Task statement –
Pick out each line of the records that includes the string "omega", and copy it.

Listed records –
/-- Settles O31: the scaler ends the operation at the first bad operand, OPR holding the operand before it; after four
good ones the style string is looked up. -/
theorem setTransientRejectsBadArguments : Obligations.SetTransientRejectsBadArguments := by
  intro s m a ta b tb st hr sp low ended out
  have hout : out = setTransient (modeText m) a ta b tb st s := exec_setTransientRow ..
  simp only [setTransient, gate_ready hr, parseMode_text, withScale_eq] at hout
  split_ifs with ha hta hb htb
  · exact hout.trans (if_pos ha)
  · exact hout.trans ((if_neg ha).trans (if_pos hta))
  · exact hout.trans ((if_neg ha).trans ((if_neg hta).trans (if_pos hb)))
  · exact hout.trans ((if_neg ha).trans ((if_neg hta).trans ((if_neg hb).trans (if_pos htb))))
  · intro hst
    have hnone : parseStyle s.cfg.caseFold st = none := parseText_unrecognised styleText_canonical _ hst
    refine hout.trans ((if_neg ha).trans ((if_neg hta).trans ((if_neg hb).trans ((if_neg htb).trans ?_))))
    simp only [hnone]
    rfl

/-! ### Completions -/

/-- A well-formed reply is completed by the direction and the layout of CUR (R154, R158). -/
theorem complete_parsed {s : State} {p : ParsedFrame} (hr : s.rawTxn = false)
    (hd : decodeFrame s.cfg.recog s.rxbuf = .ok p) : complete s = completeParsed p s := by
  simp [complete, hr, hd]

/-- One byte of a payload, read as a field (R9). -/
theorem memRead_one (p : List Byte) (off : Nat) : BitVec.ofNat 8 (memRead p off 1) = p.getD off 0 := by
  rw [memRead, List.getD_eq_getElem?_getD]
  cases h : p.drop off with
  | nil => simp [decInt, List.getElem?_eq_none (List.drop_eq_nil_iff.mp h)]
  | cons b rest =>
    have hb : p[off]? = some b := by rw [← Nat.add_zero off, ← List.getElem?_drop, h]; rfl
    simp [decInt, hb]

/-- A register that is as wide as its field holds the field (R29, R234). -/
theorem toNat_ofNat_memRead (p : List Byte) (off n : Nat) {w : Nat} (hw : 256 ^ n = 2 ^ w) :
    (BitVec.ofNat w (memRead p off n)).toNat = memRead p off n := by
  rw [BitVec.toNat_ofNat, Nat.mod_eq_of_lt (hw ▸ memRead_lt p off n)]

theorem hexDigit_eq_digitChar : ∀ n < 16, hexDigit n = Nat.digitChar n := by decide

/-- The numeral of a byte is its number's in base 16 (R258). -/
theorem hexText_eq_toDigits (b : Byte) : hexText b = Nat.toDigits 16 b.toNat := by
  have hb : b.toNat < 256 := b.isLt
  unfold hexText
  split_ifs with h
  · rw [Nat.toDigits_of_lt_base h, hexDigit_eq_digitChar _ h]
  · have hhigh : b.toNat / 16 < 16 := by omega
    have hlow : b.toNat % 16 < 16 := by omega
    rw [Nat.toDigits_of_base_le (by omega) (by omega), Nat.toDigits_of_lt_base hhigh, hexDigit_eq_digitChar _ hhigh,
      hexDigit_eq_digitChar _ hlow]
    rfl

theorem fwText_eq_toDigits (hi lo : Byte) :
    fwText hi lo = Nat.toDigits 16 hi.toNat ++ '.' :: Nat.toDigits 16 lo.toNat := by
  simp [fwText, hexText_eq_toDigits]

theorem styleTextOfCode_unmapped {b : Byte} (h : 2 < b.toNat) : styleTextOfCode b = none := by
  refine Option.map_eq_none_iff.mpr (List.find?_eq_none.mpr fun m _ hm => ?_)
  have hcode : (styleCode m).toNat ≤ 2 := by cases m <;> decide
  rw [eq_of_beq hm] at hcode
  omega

Exercise output –
  · have hhigh : b.toNat / 16 < 16 := by omega
    have hlow : b.toNat % 16 < 16 := by omega
    rw [Nat.toDigits_of_base_le (by omega) (by omega), Nat.toDigits_of_lt_base hhigh, hexDigit_eq_digitChar _ hhigh,
  omega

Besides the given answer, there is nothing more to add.